> Saved data entries

--------------------

/-- A write of TX_CTL that leaves REL and DONE as they are. -/
theorem State.canTxCtl_keeps {s : State} {n : Fin 4} {i : Fin 8} {v : Word} (h2 : v.getLsbD 2 = ((s.can n).tx[i]).rel)
    (h8 : v.getLsbD 8 = false) : s.canTxCtl n i v =
      let u := s.modCan n fun x => x.modSlot i fun y => { y with req := y.req || v.getLsbD 0 }
      if v.getLsbD 1 && ((u.can n).tx[i]).req then u.canDone n i 1 else u := by
  have hm : (s.modCan n fun x => x.modSlot i fun y =>
      { y with rel := v.getLsbD 2, done := w1c y.done (v.getLsbD 8), req := y.req || v.getLsbD 0 }) =
      s.modCan n fun x => x.modSlot i fun y => { y with req := y.req || v.getLsbD 0 } := by
    refine State.modCan_congr ?_
    rw [Can.modSlot, Can.modSlot, h2, h8, w1c, Bool.not_false, Bool.and_true]
  rw [State.canTxCtl, hm]

theorem canReq_requests (w : Initiator) (n : Fin 4) (slot : Fin 8) : Accesses (.canReq w n slot) w (fun s => s.hasCan n = true) fun s t =>
    t = s.modCan n fun x => x.modSlot slot fun y => { y with req := true } := by
  refine Accesses.of (f := fun s => s.canWrite n (0x84 + 16 * slot.val) (flag 24 2 ((s.can n).tx[slot]).rel ||| 1))
    (fun _ => rfl) fun s hn => ?_
  obtain ⟨⟨h0, h1, h2, h8⟩, -⟩ := txCtlWord_bits ((s.can n).tx[slot]).rel
  rw [State.canWrite_txCtl hn, State.canTxCtl_keeps h2 h8, h0, h1]
  simp only [Bool.or_true]
  rfl

/-- A write of CANCEL completes a slot that is requested. -/
theorem State.canTxCtl_cancel {s : State} {n : Fin 4} {i : Fin 8} {v : Word} (h0 : v.getLsbD 0 = false) (h1 : v.getLsbD 1 = true)
    (h2 : v.getLsbD 2 = ((s.can n).tx[i]).rel) (h8 : v.getLsbD 8 = false) :
    s.canTxCtl n i v = if ((s.can n).tx[i]).req then s.canDone n i 1 else s := by
  have hm : (s.modCan n fun x => x.modSlot i fun y => { y with req := y.req || false }) = s :=
    State.modCan_eq_self (Can.modSlot_eq_self (by rw [Bool.or_false]))
  rw [State.canTxCtl_keeps h2 h8, h0, h1, hm]
  rfl

theorem State.canDone_keepsBuffer {s : State} {n : Fin 4} {i : Fin 8} (status : BitVec 3) (h : ((s.can n).tx[i]).rel = false) :
    s.canDone n i status = s.modCan n fun x => x.complete i status :=
  if_neg (by rw [h]; decide)

theorem canCancel_cancels (w : Initiator) (n : Fin 4) (slot : Fin 8) :
    Accesses (.canCancel w n slot) w (fun s => s.hasCan n = true) fun s t =>
      (((s.can n).tx[slot]).req = false → t = s) ∧
      (((s.can n).tx[slot]).req = true → ((s.can n).tx[slot]).rel = false → t = s.modCan n fun x => x.complete slot 1) ∧
      (((s.can n).tx[slot]).req = true → ((t.can n).tx[slot]).req = false ∧ ((t.can n).tx[slot]).status = 1) := by
  refine Accesses.of (f := fun s => s.canWrite n (0x84 + 16 * slot.val) (flag 24 2 ((s.can n).tx[slot]).rel ||| 2))
    (fun _ => rfl) fun s hn => ?_
  obtain ⟨-, h0, h1, h2, h8⟩ := txCtlWord_bits ((s.can n).tx[slot]).rel
  rw [State.canWrite_txCtl hn, State.canTxCtl_cancel h0 h1 h2 h8]
  refine ⟨fun h => if_neg (by rw [h]; decide), fun h hrel => (if_pos h).trans (State.canDone_keepsBuffer 1 hrel), fun h => ?_⟩
  rw [if_pos h, State.canDone_can, Can.complete_slot]
  exact ⟨rfl, rfl⟩

/-- REC keeps the other bits of the control register. -/
theorem canCtl_rec (c : BitVec 7) : let v : Word := c.setWidth 24 ||| bitAt 24 5
    (bits v 0 7 &&& 0x5F) ||| ((c ||| bits v 0 7) &&& 0x20) = setBit c 5 true := by
  revert c
  decide
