/-! ### `setResult` -/

@[simp] theorem State.setResult_params (s : State) (v : Nat) : (s.setResult v).params = s.params := rfl
@[simp] theorem State.setResult_error (s : State) (v : Nat) : (s.setResult v).error = s.error := rfl
@[simp] theorem State.setResult_held (s : State) (v : Nat) : (s.setResult v).held = s.held := rfl
@[simp] theorem State.setResult_ref (s : State) (v : Nat) : (s.setResult v).ref = s.ref := rfl
@[simp] theorem State.setResult_result (s : State) (v : Nat) : (s.setResult v).result = BitVec.ofNat 64 v := rfl
@[simp] theorem State.setResult_acc (s : State) (v : Nat) : (s.setResult v).acc = s.acc := rfl
@[simp] theorem State.setResult_opa (s : State) (v : Nat) : (s.setResult v).opa = s.opa := rfl
@[simp] theorem State.setResult_opb (s : State) (v : Nat) : (s.setResult v).opb = s.opb := rfl
@[simp] theorem State.setResult_mem (s : State) (v : Nat) : (s.setResult v).mem = s.mem := rfl
@[simp] theorem State.setResult_resets (s : State) (v : Nat) : (s.setResult v).resets = s.resets := rfl
@[simp] theorem State.setResult_pending (s : State) (v : Nat) : (s.setResult v).pending = s.pending := rfl
@[simp] theorem State.setResult_observed (s : State) (v : Nat) : (s.setResult v).observed = s.observed := rfl
@[simp] theorem State.setResult_byteAt (s : State) (v : Nat) : (s.setResult v).byteAt = s.byteAt := rfl
@[simp] theorem State.setResult_byteA (s : State) (v : Nat) : (s.setResult v).byteA = s.byteA := rfl
@[simp] theorem State.setResult_byteB (s : State) (v : Nat) : (s.setResult v).byteB = s.byteB := rfl
@[simp] theorem State.setResult_byteRef (s : State) (v : Nat) : (s.setResult v).byteRef = s.byteRef := rfl

/-! ### `setAcc` -/

@[simp] theorem State.setAcc_params (s : State) (v : Word) : (s.setAcc v).params = s.params := rfl
@[simp] theorem State.setAcc_error (s : State) (v : Word) : (s.setAcc v).error = s.error := rfl
@[simp] theorem State.setAcc_held (s : State) (v : Word) : (s.setAcc v).held = s.held := rfl
@[simp] theorem State.setAcc_ref (s : State) (v : Word) : (s.setAcc v).ref = s.ref := rfl
@[simp] theorem State.setAcc_result (s : State) (v : Word) : (s.setAcc v).result = s.result := rfl
@[simp] theorem State.setAcc_acc (s : State) (v : Word) : (s.setAcc v).acc = v := rfl
@[simp] theorem State.setAcc_opa (s : State) (v : Word) : (s.setAcc v).opa = s.opa := rfl
@[simp] theorem State.setAcc_opb (s : State) (v : Word) : (s.setAcc v).opb = s.opb := rfl
@[simp] theorem State.setAcc_mem (s : State) (v : Word) : (s.setAcc v).mem = s.mem := rfl
@[simp] theorem State.setAcc_resets (s : State) (v : Word) : (s.setAcc v).resets = s.resets := rfl
@[simp] theorem State.setAcc_pending (s : State) (v : Word) : (s.setAcc v).pending = s.pending := rfl
@[simp] theorem State.setAcc_observed (s : State) (v : Word) : (s.setAcc v).observed = s.observed := rfl
@[simp] theorem State.setAcc_byteAt (s : State) (v : Word) : (s.setAcc v).byteAt = s.byteAt := rfl
@[simp] theorem State.setAcc_byteA (s : State) (v : Word) : (s.setAcc v).byteA = s.byteA := rfl
@[simp] theorem State.setAcc_byteB (s : State) (v : Word) : (s.setAcc v).byteB = s.byteB := rfl
@[simp] theorem State.setAcc_byteRef (s : State) (v : Word) : (s.setAcc v).byteRef = s.byteRef := rfl

/-! ### `setOpa` -/

@[simp] theorem State.setOpa_params (s : State) (v : Word) : (s.setOpa v).params = s.params := rfl
@[simp] theorem State.setOpa_error (s : State) (v : Word) : (s.setOpa v).error = s.error := rfl
@[simp] theorem State.setOpa_held (s : State) (v : Word) : (s.setOpa v).held = s.held := rfl
@[simp] theorem State.setOpa_ref (s : State) (v : Word) : (s.setOpa v).ref = s.ref := rfl
@[simp] theorem State.setOpa_result (s : State) (v : Word) : (s.setOpa v).result = s.result := rfl
@[simp] theorem State.setOpa_acc (s : State) (v : Word) : (s.setOpa v).acc = s.acc := rfl
@[simp] theorem State.setOpa_opa (s : State) (v : Word) : (s.setOpa v).opa = v := rfl
@[simp] theorem State.setOpa_opb (s : State) (v : Word) : (s.setOpa v).opb = s.opb := rfl
@[simp] theorem State.setOpa_mem (s : State) (v : Word) : (s.setOpa v).mem = s.mem := rfl
@[simp] theorem State.setOpa_resets (s : State) (v : Word) : (s.setOpa v).resets = s.resets := rfl
@[simp] theorem State.setOpa_pending (s : State) (v : Word) : (s.setOpa v).pending = s.pending := rfl
@[simp] theorem State.setOpa_observed (s : State) (v : Word) : (s.setOpa v).observed = s.observed := rfl
@[simp] theorem State.setOpa_byteAt (s : State) (v : Word) : (s.setOpa v).byteAt = s.byteAt := rfl
@[simp] theorem State.setOpa_byteA (s : State) (v : Word) : (s.setOpa v).byteA = s.byteA := rfl
@[simp] theorem State.setOpa_byteB (s : State) (v : Word) : (s.setOpa v).byteB = s.byteB := rfl
@[simp] theorem State.setOpa_byteRef (s : State) (v : Word) : (s.setOpa v).byteRef = s.byteRef := rfl
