/-! ### The host interface, 95_test_vectors.md section 7 -/

theorem test_read_id_V120 :
    readOf (step (asks [.access (.read 0x0000#16 .s8)] block)) = some (.v8 0x0000000148444331#64) := by decide +kernel
theorem test_read_cap_V121 :
    readOf (step (asks [.access (.read 0x0008#16 .s8)] block)) = some (.v8 0x0000000001000002#64) := by decide +kernel
theorem test_read_cap_accel_V134 :
    readOf (step (asks [.access (.read 0x0008#16 .s8)] accelBlock)) = some (.v8 0x0000000001000003#64) := by decide +kernel
theorem test_read_cap_plain_V134 :
    readOf (step (asks [.access (.read 0x0008#16 .s8)] plainBlock)) = some (.v8 0x0000000000800000#64) := by decide +kernel
theorem test_read_cmd_V122 :
    readOf (step (asks [.access (.read 0x0018#16 .s8)] block)) = some (.v8 0#64) := by decide +kernel
theorem test_write_result_V123 :
    after (step (asks [.access (.write 0x0020#16 (.v8 5))] block)) = some block := by decide +kernel
theorem test_narrow_status_write_V124 :
    statusOf (step (asks [.access (.write 0x0010#16 (.v4 1))] block)) = some 0x51#64 := by decide +kernel
theorem test_read_reserved_V125 :
    readOf (step (asks [.access (.read 0x0040#16 .s8)] block)) = some (.v8 0#64) := by decide +kernel
theorem test_misaligned_write_V126 :
    statusOf (step (asks [.access (.write 0x1004#16 (.v8 0))] block)) = some 0x51#64 := by decide +kernel
theorem test_read_past_buffer_V127 :
    statusOf (step (asks [.access (.read 0x1100#16 .s1)] block)) = some 0x51#64 := by decide +kernel
theorem test_little_endian_V128 :
    readOf (step (asks [.access (.read 0x20FD#16 .s1)] (block.storeBytes 0x20FC 4 (Value.v4 0x11223344#32).byte))) =
      some (.v1 0x33#8) := by decide +kernel
theorem test_little_endian_V129 :
    readOf (step (asks [.access (.read 0x1006#16 .s2)] (block.storeBytes 0x1000 8 (Value.v8 0x0807060504030201#64).byte))) =
      some (.v2 0x0807#16) := by decide +kernel
theorem test_buffer_write_V137 :
    (after (step (asks [.access (.write 0x1002#16 (.v2 0xBBAA))] block))).map State.mem =
      some [(0x1002, 0xAA#8), (0x1003, 0xBB#8)] := by decide +kernel
theorem test_last_word_V138 :
    statusOf (step (asks [.access (.write 0x20F8#16 (.v8 0))] block)) = some 0#64 := by decide +kernel
theorem test_past_last_word_V138 :
    statusOf (step (asks [.access (.write 0x2100#16 (.v8 0))] block)) = some 0x51#64 := by decide +kernel
theorem test_discarded_command_V130 :
    after (step (asks [cmdWrite 0x32#64] failed)) = some failed := by decide +kernel
theorem test_clear_error_V131 :
    statusOf (step (asks [.access (.write 0x0010#16 (.v8 1))] failed)) = some 0#64 := by decide +kernel
theorem test_no_clear_V132 :
    statusOf (step (asks [.access (.write 0x0010#16 (.v8 0xFFFE))] failed)) = some 0x31#64 := by decide +kernel
theorem test_first_error_wins_V133 :
    statusOf (step (asks [.access (.write 0x0010#16 (.v4 1))] failed)) = some 0x31#64 := by decide +kernel
theorem test_reset_step :
    statusOf (step (asks [.reset] (comparing .h4 4 (all 0) (all 0)))) = some 0#64 := by decide +kernel

/-- The host's question: the word is run by the very next step after reset. -/
theorem test_withFetchWord_runs (s : State) (h : s.params.ghPresent = true) :
    step (s.withFetchWord 64 0x13) = exec .ghw s.clearError := by
  simp only [step, stepOnce, State.withFetchWord, State.withPending, State.clearError]
  simp [serve, hostWrite, cmdWrite, writeCmd, locate, cmdOffset, h]
  rfl

/-! ### The assembler, 95_test_vectors.md section 8 and 30_encoding.md R101 to R103 -/

theorem test_assemble_set :
    assembleProgram ["SET.HDEF 21                        # st8 0x0018, 0x0015_0630"] = some [cmdWrite 0x00150630#64] := by decide +kernel
theorem test_assemble_store :
    assembleProgram ["st8 BUFA+8, 0xFFEE_DDCC_BBAA_9988  # write 8 byte(s)"] = some [.access (.write 0x1008#16 (.v8 0xFFEEDDCCBBAA9988#64))] := by decide +kernel
theorem test_assemble_load :
    assembleProgram ["ld8 RESULT                         # -> 0x0000_0000_0000_000D"] = some [.access (.read 0x0020#16 .s8)] := by decide +kernel
theorem test_assemble_hamBits :
    assembleProgram ["HAMBITS 72"] = some [cmdWrite 0x00090021#64] := by decide +kernel
theorem test_assemble_clrErr :
    assembleProgram ["CLRERR        # st8 STATUS, 1"] = some [.access (.write 0x0010#16 (.v8 1))] := by decide +kernel
theorem test_assemble_refuses : assembleProgram ["HAMBITS 7"] = none := by decide +kernel

/-- A blank line and a comment-only line assemble to no host access (log entry 15). -/
theorem test_assemble_blank : assembleProgram ["", "  # CMP", "CMP"] = some [cmdWrite 0x31#64] := by
  decide +kernel

/-- A token with no digit is no number (log entry 15); separators among digits have no meaning. -/
theorem test_assemble_number :
    ["_", "0x", "0x_", "0x_1F", "1_0"].map (fun t => number t.toList) = [none, none, none, some 31, some 10] := by
  decide +kernel

/-! ### Witnesses: for each statement with hypotheses, states and operands that meet them, at the ends of
the ranges of its clauses -/

theorem witness_ResetLeavesTheStatedValues : (asks [.reset] failed).pending = .reset :: [] := rfl

theorem witness_IdAndCapAreTheirConstants :
    block.params.wf ∧ plainBlock.params.wf ∧ largeBlock.params.wf := by decide

theorem witness_StatusFieldsAreWhereStated :
    block.error = none ∧ (block.raise .illegal).error = some .illegal ∧
      (block.raise .range).error = some .range ∧ failed.error = some .size ∧
      (block.raise .noref).error = some .noref ∧ (block.raise .access).error = some .access ∧
      block.held = none ∧ (comparing .gm8 40 (all 0) (all 0)).held = some ⟨.gm8, 40⟩ := by
  decide +kernel

theorem witness_DecodeReadsBackEncode :
    Instr.popc8.wellFormed false = true ∧ (Instr.hamb 0).wellFormed false = true ∧
      (Instr.setGm8 0xFFFF).wellFormed true = true := by decide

--------------------

> ACTIVITY
Reproduce only the lines above spanning from the line containing "(s.setResult v).ref = s.ref := rfl" through the line containing "(s.setResult v).byteB = s.byteB := rfl", word for word.

> REPLY TO THE EXERCISE
@[simp] theorem State.setResult_ref (s : State) (v : Nat) : (s.setResult v).ref = s.ref := rfl
@[simp] theorem State.setResult_result (s : State) (v : Nat) : (s.setResult v).result = BitVec.ofNat 64 v := rfl
@[simp] theorem State.setResult_acc (s : State) (v : Nat) : (s.setResult v).acc = s.acc := rfl
@[simp] theorem State.setResult_opa (s : State) (v : Nat) : (s.setResult v).opa = s.opa := rfl
@[simp] theorem State.setResult_opb (s : State) (v : Nat) : (s.setResult v).opb = s.opb := rfl
@[simp] theorem State.setResult_mem (s : State) (v : Nat) : (s.setResult v).mem = s.mem := rfl
@[simp] theorem State.setResult_resets (s : State) (v : Nat) : (s.setResult v).resets = s.resets := rfl
@[simp] theorem State.setResult_pending (s : State) (v : Nat) : (s.setResult v).pending = s.pending := rfl
@[simp] theorem State.setResult_observed (s : State) (v : Nat) : (s.setResult v).observed = s.observed := rfl
@[simp] theorem State.setResult_byteAt (s : State) (v : Nat) : (s.setResult v).byteAt = s.byteAt := rfl
@[simp] theorem State.setResult_byteA (s : State) (v : Nat) : (s.setResult v).byteA = s.byteA := rfl
@[simp] theorem State.setResult_byteB (s : State) (v : Nat) : (s.setResult v).byteB = s.byteB := rfl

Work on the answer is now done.